━━━ Source data ━━━

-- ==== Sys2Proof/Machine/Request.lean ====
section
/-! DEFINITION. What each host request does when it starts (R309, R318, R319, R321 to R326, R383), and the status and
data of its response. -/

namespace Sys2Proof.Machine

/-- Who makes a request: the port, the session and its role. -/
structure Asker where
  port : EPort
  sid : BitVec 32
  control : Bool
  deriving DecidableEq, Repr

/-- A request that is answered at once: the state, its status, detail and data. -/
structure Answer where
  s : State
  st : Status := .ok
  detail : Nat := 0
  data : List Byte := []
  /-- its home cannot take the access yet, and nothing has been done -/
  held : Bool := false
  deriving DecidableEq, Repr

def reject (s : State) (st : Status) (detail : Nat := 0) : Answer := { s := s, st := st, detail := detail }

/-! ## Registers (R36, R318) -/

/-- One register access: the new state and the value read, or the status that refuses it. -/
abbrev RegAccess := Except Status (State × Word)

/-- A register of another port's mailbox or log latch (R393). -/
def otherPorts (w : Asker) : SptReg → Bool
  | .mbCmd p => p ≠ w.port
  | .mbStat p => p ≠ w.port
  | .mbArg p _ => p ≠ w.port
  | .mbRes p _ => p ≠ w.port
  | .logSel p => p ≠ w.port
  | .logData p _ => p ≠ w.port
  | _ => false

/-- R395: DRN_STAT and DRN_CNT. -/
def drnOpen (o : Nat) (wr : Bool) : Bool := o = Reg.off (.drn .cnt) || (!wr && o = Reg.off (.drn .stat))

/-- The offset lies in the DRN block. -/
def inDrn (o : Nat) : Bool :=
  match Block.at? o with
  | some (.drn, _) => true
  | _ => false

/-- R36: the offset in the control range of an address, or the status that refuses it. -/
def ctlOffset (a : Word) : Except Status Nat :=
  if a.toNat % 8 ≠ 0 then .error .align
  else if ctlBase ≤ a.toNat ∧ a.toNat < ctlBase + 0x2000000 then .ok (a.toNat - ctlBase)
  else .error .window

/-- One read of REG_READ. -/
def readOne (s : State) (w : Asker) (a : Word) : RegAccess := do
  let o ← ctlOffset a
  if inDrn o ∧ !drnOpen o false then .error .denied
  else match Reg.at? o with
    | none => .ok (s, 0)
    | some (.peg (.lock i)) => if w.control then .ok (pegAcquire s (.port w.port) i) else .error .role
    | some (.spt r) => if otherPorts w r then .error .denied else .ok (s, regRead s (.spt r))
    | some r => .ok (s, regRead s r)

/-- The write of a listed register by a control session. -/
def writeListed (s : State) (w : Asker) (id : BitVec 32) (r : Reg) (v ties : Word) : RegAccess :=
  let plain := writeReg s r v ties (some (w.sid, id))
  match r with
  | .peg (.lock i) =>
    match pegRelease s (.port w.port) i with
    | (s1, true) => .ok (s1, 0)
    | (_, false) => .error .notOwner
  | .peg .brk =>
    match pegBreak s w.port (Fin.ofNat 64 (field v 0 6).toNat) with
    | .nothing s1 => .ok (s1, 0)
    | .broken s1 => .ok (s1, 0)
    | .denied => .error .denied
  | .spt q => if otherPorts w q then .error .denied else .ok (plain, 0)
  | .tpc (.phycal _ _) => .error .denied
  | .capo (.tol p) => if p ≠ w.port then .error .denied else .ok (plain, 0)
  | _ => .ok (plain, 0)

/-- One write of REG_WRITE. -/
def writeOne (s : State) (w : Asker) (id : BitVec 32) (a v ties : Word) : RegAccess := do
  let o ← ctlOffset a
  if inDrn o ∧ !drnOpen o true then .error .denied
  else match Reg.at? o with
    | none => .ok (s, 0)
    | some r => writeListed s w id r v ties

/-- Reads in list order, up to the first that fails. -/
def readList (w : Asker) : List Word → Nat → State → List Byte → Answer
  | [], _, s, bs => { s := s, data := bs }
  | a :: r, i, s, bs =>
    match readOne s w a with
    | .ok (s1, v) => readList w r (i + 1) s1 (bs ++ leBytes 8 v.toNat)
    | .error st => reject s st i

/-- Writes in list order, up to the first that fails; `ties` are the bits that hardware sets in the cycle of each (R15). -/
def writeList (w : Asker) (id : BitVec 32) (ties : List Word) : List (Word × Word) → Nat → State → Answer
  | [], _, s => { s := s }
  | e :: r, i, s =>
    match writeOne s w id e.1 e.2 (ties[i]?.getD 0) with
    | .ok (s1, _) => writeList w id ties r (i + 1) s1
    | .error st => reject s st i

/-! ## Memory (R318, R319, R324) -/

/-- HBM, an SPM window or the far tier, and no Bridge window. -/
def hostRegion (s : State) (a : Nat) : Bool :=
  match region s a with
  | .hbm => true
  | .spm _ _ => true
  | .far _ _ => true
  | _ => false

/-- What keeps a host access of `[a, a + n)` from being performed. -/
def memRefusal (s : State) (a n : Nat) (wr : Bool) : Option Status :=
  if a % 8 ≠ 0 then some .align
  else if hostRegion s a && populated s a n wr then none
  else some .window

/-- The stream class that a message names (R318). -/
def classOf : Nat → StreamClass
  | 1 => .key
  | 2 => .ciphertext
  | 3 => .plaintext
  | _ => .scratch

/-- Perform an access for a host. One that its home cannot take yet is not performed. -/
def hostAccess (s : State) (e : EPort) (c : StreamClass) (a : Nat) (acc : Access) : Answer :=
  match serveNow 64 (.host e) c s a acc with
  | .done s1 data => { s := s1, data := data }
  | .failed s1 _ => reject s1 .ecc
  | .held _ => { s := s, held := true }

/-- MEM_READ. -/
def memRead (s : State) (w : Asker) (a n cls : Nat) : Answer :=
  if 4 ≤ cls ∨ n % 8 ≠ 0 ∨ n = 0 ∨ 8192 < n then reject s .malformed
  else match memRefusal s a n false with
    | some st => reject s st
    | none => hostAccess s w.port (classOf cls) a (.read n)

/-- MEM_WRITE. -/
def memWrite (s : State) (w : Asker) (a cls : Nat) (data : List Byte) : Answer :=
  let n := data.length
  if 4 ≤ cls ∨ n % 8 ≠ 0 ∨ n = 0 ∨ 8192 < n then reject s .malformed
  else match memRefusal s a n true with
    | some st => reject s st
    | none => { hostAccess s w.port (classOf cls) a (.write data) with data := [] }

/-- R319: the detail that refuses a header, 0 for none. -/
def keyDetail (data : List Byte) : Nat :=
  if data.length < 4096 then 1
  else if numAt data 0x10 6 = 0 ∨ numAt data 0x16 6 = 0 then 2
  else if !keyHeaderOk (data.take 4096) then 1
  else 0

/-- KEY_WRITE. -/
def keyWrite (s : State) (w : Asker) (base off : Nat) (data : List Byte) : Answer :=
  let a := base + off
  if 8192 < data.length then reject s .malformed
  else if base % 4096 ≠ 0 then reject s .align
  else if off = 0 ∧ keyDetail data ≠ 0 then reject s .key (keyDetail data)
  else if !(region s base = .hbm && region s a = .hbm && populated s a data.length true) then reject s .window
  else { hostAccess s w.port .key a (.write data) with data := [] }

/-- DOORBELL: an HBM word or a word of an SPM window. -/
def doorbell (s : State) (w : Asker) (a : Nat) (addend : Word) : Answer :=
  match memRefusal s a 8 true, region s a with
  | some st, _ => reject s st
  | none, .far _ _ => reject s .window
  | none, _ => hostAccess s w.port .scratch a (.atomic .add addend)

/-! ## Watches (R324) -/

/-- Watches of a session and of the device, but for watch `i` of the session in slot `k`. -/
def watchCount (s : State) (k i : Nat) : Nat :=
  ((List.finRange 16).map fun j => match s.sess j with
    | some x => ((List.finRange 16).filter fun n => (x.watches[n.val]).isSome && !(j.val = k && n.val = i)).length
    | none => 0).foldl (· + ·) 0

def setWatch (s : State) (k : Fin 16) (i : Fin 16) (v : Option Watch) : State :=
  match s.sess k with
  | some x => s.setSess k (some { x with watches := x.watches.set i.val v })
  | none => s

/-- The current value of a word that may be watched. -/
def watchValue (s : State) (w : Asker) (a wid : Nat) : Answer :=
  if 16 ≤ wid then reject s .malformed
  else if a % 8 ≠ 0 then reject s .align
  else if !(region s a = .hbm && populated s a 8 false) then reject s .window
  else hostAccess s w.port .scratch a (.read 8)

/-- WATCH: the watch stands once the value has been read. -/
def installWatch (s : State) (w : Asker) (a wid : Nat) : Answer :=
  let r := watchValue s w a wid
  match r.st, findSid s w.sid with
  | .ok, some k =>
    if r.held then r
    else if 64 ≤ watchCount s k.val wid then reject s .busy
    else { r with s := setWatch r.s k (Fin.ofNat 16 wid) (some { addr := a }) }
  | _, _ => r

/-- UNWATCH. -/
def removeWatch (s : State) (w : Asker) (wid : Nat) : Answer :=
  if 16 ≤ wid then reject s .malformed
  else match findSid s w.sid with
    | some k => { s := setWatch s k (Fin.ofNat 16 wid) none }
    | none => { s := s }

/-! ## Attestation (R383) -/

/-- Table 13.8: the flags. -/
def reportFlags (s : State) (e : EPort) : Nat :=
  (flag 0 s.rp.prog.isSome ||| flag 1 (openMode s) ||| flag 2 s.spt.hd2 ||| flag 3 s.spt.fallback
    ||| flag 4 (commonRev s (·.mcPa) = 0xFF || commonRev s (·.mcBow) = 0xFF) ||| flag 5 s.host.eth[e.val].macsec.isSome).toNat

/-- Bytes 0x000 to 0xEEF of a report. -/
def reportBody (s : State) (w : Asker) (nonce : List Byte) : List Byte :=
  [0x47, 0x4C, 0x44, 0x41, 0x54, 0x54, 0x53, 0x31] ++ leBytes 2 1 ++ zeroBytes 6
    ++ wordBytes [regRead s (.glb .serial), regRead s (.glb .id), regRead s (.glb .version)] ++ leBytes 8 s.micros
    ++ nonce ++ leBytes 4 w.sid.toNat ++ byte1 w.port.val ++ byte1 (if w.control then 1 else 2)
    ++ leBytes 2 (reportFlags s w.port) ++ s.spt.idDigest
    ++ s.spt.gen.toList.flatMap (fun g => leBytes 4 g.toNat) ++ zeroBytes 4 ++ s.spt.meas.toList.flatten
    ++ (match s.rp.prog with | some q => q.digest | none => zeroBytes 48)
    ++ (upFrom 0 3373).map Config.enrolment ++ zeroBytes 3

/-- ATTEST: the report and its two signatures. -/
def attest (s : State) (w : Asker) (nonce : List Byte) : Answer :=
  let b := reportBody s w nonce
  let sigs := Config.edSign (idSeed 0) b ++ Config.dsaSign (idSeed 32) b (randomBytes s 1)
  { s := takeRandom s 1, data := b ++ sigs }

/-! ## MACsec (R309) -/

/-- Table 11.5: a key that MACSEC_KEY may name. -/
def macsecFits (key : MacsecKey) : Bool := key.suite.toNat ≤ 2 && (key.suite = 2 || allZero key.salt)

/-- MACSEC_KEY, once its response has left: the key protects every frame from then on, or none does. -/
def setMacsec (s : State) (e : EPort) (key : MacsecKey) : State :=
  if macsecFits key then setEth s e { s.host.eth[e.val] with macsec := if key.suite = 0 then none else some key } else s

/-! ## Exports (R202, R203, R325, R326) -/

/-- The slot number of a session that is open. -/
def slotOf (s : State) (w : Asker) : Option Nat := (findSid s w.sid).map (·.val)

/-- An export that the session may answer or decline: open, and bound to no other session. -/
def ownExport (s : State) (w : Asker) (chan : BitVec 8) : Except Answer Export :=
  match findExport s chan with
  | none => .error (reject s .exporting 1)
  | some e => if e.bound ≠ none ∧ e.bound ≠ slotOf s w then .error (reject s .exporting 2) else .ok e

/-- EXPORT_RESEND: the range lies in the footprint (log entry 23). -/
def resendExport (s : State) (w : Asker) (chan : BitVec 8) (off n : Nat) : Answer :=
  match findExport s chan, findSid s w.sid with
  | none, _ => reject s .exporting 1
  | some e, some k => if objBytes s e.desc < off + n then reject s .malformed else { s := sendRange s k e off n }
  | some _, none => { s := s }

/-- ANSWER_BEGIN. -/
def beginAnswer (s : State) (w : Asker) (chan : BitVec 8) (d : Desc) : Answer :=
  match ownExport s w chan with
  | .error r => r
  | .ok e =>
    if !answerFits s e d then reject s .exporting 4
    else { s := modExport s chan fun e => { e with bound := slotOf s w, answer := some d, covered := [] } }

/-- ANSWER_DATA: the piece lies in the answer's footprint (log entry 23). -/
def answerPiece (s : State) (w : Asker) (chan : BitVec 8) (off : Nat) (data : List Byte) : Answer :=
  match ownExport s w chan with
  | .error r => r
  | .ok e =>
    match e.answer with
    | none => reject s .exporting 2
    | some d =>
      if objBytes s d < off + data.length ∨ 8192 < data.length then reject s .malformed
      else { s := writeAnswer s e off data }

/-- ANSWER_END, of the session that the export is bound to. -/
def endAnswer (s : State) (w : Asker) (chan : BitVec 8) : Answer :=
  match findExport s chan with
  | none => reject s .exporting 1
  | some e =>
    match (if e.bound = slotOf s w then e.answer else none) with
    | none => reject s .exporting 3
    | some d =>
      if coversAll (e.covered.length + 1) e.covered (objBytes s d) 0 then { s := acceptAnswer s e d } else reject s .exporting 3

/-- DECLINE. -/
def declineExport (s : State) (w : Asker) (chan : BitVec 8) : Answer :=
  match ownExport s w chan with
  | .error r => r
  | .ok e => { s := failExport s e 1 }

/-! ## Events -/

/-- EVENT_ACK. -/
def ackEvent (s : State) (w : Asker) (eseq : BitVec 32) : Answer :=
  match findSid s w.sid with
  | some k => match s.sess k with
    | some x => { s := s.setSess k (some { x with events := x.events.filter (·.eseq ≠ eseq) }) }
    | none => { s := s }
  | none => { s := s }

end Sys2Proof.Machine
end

━━━

● Action item: Look for the string "order" in the entries above. Copy every line that has it.

● Solution to the exercise:
/-- Reads in list order, up to the first that fails. -/
/-- Writes in list order, up to the first that fails; `ties` are the bits that hardware sets in the cycle of each (R15). -/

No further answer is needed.